• _Exercise objective_:
Using the listing, copy each whole line that features "cores".

= = =

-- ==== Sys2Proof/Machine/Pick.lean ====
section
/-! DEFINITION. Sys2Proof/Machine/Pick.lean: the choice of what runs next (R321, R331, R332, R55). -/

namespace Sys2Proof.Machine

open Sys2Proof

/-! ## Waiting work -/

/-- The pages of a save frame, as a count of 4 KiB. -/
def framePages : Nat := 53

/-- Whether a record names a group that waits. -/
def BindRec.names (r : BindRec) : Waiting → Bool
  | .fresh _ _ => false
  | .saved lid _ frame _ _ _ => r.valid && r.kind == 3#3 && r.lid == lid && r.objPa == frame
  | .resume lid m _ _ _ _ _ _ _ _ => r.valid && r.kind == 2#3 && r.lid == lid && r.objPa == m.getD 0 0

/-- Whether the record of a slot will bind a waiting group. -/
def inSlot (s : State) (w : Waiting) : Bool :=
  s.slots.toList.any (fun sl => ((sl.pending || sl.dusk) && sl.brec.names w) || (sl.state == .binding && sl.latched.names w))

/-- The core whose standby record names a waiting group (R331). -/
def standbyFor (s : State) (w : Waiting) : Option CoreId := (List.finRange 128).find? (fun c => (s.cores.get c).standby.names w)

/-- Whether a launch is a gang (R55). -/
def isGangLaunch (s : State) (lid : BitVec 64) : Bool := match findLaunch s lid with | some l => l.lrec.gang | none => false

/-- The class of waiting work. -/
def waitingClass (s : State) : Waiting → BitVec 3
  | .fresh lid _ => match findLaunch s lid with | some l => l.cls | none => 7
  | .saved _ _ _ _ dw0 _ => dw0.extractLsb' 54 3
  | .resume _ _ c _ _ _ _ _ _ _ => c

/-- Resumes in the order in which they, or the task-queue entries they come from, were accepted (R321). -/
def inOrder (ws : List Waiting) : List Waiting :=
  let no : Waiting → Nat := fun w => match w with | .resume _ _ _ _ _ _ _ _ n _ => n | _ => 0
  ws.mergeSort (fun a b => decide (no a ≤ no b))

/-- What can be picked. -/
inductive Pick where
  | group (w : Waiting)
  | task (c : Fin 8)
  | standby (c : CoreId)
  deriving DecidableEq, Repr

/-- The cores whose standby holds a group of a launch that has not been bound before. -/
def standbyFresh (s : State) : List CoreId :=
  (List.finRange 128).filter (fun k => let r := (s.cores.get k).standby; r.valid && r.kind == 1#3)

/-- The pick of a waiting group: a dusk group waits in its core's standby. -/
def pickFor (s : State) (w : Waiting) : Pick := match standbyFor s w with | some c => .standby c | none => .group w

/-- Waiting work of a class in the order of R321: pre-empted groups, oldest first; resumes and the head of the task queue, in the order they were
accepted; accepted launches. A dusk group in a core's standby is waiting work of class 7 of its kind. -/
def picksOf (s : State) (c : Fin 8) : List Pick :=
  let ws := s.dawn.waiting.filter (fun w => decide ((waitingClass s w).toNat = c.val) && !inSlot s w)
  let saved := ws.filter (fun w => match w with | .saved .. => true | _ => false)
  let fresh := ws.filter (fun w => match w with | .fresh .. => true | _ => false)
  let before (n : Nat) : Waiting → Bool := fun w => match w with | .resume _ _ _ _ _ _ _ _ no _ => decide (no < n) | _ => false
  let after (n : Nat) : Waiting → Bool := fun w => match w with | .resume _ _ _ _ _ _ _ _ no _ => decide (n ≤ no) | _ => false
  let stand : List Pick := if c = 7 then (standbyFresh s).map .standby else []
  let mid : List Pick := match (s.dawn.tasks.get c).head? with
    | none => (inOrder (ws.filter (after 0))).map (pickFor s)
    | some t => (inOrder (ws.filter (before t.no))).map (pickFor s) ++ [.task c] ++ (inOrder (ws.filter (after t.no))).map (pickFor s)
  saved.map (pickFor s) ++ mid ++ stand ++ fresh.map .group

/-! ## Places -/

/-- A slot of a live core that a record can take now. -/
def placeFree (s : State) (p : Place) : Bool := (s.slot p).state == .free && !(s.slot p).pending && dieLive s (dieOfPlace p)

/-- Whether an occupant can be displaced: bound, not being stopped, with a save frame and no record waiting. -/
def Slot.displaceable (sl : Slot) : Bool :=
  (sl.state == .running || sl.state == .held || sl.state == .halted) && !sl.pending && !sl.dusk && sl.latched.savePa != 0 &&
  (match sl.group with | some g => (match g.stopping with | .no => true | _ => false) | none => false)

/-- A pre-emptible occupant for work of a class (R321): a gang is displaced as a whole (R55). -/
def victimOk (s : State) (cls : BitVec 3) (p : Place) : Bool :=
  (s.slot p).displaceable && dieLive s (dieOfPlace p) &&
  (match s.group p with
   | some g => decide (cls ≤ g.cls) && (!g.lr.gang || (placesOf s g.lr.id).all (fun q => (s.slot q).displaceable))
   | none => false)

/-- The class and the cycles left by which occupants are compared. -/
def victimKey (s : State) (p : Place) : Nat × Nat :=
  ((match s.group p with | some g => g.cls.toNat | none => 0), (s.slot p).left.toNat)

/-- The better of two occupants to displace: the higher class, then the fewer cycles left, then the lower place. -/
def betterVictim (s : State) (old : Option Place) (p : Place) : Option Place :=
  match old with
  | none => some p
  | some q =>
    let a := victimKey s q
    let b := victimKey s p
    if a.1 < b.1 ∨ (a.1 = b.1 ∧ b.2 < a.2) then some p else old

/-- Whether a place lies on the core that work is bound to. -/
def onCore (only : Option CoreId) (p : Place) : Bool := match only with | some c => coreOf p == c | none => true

= = =

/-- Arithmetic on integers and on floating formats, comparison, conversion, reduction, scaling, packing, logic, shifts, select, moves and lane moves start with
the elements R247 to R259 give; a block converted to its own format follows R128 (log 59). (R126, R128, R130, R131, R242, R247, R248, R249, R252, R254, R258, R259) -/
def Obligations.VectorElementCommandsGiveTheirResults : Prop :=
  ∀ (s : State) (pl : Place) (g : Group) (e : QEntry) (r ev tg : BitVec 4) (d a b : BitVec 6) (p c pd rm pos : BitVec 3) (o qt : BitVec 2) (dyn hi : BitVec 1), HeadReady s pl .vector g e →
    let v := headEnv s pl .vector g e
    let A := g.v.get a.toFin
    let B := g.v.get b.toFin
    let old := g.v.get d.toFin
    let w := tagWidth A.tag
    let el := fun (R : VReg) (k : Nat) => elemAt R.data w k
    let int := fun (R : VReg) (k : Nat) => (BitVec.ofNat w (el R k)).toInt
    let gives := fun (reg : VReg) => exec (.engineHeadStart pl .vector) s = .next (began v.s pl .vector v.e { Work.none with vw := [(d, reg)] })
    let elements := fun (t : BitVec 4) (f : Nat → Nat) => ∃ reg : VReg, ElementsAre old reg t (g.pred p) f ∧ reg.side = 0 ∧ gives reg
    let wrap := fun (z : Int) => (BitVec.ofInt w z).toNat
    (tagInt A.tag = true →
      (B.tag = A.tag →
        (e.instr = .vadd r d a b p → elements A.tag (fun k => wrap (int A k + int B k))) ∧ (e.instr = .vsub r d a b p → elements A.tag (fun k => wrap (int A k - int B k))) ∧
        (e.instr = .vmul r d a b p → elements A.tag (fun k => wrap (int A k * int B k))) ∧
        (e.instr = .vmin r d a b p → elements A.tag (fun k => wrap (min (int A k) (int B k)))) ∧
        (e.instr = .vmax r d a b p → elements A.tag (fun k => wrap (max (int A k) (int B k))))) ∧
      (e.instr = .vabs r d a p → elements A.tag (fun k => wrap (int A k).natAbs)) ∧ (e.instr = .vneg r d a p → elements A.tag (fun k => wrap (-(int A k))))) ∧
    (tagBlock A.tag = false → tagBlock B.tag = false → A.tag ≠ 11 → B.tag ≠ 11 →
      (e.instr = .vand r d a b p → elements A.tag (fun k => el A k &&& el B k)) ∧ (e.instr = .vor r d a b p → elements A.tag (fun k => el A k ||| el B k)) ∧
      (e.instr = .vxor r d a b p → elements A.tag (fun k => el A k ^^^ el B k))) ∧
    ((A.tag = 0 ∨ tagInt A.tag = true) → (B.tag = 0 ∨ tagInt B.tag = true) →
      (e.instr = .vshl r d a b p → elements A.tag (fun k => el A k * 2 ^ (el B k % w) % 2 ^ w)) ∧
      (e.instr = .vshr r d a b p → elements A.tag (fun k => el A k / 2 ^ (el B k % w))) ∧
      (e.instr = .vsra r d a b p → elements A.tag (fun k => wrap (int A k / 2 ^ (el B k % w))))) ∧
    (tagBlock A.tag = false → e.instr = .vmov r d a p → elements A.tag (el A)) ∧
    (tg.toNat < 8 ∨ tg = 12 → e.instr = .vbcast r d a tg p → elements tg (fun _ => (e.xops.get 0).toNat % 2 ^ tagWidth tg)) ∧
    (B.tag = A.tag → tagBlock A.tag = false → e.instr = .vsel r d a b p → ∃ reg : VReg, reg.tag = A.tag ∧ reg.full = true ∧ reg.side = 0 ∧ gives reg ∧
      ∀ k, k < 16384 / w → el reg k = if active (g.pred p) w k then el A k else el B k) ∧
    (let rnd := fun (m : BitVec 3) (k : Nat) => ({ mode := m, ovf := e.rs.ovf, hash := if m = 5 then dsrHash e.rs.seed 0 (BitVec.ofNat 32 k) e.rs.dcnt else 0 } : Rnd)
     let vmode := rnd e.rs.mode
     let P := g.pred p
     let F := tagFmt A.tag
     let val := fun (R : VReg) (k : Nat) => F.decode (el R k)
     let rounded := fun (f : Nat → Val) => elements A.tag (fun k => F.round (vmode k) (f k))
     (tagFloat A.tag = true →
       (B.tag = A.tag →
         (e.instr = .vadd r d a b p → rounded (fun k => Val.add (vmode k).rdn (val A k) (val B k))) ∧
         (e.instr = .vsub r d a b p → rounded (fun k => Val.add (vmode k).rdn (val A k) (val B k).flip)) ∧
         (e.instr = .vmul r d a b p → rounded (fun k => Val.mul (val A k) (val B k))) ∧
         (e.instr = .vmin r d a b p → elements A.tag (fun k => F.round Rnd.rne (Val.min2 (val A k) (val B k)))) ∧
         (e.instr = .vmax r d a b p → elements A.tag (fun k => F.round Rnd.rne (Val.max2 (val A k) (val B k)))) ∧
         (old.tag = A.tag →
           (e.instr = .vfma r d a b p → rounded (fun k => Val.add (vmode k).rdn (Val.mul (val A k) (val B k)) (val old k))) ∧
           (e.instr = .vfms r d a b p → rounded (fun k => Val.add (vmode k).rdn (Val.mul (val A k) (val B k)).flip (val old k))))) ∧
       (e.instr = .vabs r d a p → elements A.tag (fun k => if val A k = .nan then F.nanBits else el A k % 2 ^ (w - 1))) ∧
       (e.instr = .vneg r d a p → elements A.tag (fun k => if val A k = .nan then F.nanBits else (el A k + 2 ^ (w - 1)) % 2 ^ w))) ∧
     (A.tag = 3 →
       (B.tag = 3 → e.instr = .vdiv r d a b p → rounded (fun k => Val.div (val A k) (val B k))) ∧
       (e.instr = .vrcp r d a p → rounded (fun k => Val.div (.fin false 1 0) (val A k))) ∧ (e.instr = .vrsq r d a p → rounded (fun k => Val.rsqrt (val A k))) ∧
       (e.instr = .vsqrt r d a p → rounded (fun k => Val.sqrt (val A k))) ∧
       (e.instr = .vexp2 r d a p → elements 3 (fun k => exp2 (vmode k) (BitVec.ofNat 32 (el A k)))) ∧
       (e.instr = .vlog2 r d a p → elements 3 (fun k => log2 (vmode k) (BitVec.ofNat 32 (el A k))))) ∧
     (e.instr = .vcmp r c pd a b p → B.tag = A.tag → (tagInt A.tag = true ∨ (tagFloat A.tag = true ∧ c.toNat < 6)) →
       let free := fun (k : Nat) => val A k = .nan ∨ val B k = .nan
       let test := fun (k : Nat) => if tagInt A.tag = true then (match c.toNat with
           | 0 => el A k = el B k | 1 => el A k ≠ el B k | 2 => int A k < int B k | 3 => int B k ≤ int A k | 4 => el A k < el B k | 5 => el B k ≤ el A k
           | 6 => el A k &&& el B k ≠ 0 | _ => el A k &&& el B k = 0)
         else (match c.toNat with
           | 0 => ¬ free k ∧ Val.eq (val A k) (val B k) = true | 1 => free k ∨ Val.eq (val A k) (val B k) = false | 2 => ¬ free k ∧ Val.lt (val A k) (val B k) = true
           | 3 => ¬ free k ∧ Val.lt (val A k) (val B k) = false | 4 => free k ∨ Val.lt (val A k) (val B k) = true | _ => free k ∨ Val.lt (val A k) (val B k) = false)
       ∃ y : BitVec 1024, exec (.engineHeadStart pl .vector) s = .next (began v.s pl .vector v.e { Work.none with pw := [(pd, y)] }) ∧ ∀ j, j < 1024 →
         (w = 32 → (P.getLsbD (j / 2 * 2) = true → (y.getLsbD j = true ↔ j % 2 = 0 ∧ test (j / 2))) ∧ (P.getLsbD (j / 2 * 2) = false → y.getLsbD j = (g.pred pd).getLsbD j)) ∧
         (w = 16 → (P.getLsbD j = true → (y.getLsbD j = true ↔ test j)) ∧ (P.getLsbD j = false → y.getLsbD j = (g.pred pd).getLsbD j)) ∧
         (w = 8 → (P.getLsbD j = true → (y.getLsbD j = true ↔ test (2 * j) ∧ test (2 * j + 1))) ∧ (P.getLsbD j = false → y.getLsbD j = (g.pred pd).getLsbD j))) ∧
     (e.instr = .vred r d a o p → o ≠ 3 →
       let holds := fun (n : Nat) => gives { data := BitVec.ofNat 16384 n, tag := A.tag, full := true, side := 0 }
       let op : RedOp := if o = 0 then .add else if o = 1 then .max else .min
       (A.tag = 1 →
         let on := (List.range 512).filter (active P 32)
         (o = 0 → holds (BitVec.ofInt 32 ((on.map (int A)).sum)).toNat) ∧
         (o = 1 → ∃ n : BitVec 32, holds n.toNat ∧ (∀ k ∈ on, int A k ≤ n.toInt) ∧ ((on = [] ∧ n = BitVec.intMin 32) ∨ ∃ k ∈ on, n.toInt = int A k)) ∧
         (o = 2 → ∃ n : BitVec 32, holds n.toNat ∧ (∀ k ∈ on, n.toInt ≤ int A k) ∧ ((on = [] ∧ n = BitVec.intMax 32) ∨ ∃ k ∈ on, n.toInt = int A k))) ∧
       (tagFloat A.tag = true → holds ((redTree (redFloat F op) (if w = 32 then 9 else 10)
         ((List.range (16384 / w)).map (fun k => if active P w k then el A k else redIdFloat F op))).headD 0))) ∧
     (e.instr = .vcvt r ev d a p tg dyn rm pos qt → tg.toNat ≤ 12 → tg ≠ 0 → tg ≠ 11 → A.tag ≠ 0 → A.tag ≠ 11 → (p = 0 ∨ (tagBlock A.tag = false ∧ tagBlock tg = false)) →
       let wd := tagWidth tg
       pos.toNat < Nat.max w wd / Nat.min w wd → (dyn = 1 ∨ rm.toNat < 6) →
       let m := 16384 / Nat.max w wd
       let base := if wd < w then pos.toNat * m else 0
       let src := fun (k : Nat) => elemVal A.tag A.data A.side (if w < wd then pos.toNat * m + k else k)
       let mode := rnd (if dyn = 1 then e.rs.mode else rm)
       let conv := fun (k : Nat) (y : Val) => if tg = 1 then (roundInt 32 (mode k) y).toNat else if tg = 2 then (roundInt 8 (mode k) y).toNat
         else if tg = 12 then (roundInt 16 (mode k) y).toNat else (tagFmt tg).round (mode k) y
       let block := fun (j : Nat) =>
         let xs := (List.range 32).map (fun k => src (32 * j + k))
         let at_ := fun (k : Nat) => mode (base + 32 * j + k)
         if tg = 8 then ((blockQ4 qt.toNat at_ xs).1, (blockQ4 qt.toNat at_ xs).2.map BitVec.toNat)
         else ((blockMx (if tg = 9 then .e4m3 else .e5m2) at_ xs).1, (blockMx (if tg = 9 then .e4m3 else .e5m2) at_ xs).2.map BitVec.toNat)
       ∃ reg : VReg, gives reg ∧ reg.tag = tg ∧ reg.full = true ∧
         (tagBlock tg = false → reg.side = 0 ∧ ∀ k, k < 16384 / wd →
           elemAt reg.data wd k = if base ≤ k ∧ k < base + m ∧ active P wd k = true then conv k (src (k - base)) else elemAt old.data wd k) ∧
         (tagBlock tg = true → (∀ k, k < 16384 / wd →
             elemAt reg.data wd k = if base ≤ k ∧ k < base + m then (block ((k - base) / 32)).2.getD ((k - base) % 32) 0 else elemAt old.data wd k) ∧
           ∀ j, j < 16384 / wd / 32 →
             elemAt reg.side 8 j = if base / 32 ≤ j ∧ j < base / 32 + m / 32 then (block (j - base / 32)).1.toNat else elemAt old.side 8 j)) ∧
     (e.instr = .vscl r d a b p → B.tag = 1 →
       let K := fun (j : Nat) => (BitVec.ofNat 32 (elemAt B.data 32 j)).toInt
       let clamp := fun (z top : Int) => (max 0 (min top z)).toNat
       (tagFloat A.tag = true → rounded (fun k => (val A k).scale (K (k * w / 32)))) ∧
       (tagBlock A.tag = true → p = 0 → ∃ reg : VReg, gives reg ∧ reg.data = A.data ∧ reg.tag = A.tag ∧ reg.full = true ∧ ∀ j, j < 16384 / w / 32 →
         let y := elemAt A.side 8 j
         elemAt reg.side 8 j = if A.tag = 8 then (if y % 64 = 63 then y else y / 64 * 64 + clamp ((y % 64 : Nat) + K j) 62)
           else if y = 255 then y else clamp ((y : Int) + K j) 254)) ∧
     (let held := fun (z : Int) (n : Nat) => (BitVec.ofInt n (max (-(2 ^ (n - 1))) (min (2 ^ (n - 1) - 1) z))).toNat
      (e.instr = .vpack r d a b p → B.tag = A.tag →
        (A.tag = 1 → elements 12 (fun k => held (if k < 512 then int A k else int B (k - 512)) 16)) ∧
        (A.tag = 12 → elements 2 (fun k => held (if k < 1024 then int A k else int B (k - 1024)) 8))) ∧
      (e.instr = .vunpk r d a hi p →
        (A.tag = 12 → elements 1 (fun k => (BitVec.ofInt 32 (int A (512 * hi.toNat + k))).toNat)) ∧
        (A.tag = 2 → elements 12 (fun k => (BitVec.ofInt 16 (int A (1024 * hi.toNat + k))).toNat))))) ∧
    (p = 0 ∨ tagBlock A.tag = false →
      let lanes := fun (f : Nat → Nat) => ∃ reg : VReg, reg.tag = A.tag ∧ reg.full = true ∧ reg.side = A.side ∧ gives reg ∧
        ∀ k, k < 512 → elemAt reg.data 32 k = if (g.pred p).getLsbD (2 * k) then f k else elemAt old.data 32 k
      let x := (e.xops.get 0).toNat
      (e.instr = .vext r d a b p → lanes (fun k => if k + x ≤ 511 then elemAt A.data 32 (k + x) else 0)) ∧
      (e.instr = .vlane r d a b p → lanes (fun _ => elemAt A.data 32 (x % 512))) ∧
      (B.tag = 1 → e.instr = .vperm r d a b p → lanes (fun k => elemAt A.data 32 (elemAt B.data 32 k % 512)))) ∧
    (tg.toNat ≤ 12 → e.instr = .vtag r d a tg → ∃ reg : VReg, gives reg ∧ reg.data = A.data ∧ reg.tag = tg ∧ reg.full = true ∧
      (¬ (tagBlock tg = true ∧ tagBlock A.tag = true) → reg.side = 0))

= = =

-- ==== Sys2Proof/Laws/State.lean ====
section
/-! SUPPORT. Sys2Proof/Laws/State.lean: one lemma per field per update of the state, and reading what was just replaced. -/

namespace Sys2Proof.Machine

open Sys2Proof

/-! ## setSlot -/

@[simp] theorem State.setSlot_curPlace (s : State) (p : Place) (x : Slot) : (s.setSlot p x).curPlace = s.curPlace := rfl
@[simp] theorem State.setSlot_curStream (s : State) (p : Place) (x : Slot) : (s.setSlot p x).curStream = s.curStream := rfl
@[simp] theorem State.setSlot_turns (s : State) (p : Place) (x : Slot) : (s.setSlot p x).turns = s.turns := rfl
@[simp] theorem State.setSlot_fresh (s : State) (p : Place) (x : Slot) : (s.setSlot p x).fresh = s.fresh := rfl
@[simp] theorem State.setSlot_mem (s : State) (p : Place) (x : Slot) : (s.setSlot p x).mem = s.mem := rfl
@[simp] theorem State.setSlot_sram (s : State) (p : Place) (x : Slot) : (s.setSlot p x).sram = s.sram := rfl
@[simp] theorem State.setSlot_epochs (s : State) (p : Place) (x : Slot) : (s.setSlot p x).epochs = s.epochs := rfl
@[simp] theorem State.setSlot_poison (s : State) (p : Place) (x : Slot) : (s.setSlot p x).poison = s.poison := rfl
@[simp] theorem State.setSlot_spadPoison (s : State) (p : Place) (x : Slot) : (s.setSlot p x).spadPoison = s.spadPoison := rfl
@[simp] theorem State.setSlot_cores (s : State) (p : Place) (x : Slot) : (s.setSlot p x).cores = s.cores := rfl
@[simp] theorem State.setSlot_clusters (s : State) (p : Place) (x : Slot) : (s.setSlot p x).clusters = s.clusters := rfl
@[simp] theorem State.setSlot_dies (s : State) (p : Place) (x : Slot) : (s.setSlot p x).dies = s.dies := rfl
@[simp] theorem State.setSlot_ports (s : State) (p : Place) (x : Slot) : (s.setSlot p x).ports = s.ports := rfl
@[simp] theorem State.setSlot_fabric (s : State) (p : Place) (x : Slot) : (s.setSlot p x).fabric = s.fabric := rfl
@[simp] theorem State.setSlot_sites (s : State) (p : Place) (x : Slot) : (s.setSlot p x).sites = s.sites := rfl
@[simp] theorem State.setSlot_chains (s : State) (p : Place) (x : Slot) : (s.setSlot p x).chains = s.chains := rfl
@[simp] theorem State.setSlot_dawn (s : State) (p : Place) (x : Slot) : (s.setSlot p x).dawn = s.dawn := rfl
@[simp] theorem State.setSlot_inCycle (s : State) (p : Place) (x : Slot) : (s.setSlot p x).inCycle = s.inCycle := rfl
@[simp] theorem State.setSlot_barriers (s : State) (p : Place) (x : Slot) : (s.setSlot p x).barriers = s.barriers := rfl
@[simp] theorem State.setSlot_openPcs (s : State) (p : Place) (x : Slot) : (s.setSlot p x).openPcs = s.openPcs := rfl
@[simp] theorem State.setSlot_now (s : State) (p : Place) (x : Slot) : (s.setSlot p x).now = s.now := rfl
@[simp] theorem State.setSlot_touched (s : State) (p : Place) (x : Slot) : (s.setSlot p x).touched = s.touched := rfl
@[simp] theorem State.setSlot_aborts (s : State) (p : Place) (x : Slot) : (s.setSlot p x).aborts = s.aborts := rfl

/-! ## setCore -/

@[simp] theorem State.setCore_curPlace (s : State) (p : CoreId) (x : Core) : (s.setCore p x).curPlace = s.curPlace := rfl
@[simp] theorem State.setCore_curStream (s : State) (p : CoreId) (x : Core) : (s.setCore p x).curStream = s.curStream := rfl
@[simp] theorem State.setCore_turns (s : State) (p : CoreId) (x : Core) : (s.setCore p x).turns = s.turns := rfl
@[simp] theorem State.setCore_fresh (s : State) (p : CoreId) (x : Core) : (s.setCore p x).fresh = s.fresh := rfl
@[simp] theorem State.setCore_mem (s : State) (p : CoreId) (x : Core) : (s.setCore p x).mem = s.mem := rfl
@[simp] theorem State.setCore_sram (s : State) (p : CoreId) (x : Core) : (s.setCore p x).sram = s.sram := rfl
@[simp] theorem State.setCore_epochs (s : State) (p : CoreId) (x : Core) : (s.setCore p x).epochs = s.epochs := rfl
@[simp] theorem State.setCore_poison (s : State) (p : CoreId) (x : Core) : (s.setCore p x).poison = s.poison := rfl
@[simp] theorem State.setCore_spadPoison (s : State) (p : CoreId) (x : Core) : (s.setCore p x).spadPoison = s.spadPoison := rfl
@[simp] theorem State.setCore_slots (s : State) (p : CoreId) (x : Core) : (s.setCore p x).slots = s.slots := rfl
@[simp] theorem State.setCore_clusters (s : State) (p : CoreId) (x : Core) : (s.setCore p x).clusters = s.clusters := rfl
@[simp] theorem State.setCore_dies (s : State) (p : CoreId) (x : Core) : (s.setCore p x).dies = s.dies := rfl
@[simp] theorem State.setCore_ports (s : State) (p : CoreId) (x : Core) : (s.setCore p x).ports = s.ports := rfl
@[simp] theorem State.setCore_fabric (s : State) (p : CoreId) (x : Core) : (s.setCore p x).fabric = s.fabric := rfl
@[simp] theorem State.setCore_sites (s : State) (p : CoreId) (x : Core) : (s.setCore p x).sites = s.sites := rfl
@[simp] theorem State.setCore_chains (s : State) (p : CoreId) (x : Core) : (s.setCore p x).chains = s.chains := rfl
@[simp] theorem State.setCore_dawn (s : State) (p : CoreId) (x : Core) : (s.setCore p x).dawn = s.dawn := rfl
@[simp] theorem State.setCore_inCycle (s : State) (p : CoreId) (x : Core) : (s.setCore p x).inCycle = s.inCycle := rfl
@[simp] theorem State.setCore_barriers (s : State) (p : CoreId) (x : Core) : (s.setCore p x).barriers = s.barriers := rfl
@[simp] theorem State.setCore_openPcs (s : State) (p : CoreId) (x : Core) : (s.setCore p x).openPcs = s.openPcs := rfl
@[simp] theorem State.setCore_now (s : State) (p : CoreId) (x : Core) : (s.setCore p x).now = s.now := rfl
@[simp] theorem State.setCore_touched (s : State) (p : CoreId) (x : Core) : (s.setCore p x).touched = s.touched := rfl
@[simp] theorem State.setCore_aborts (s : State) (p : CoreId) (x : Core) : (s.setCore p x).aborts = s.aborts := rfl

= = =

• _Problem solution_:
def standbyFor (s : State) (w : Waiting) : Option CoreId := (List.finRange 128).find? (fun c => (s.cores.get c).standby.names w)
/-- The cores whose standby holds a group of a launch that has not been bound before. -/
  (List.finRange 128).filter (fun k => let r := (s.cores.get k).standby; r.valid && r.kind == 1#3)
@[simp] theorem State.setSlot_cores (s : State) (p : Place) (x : Slot) : (s.setSlot p x).cores = s.cores := rfl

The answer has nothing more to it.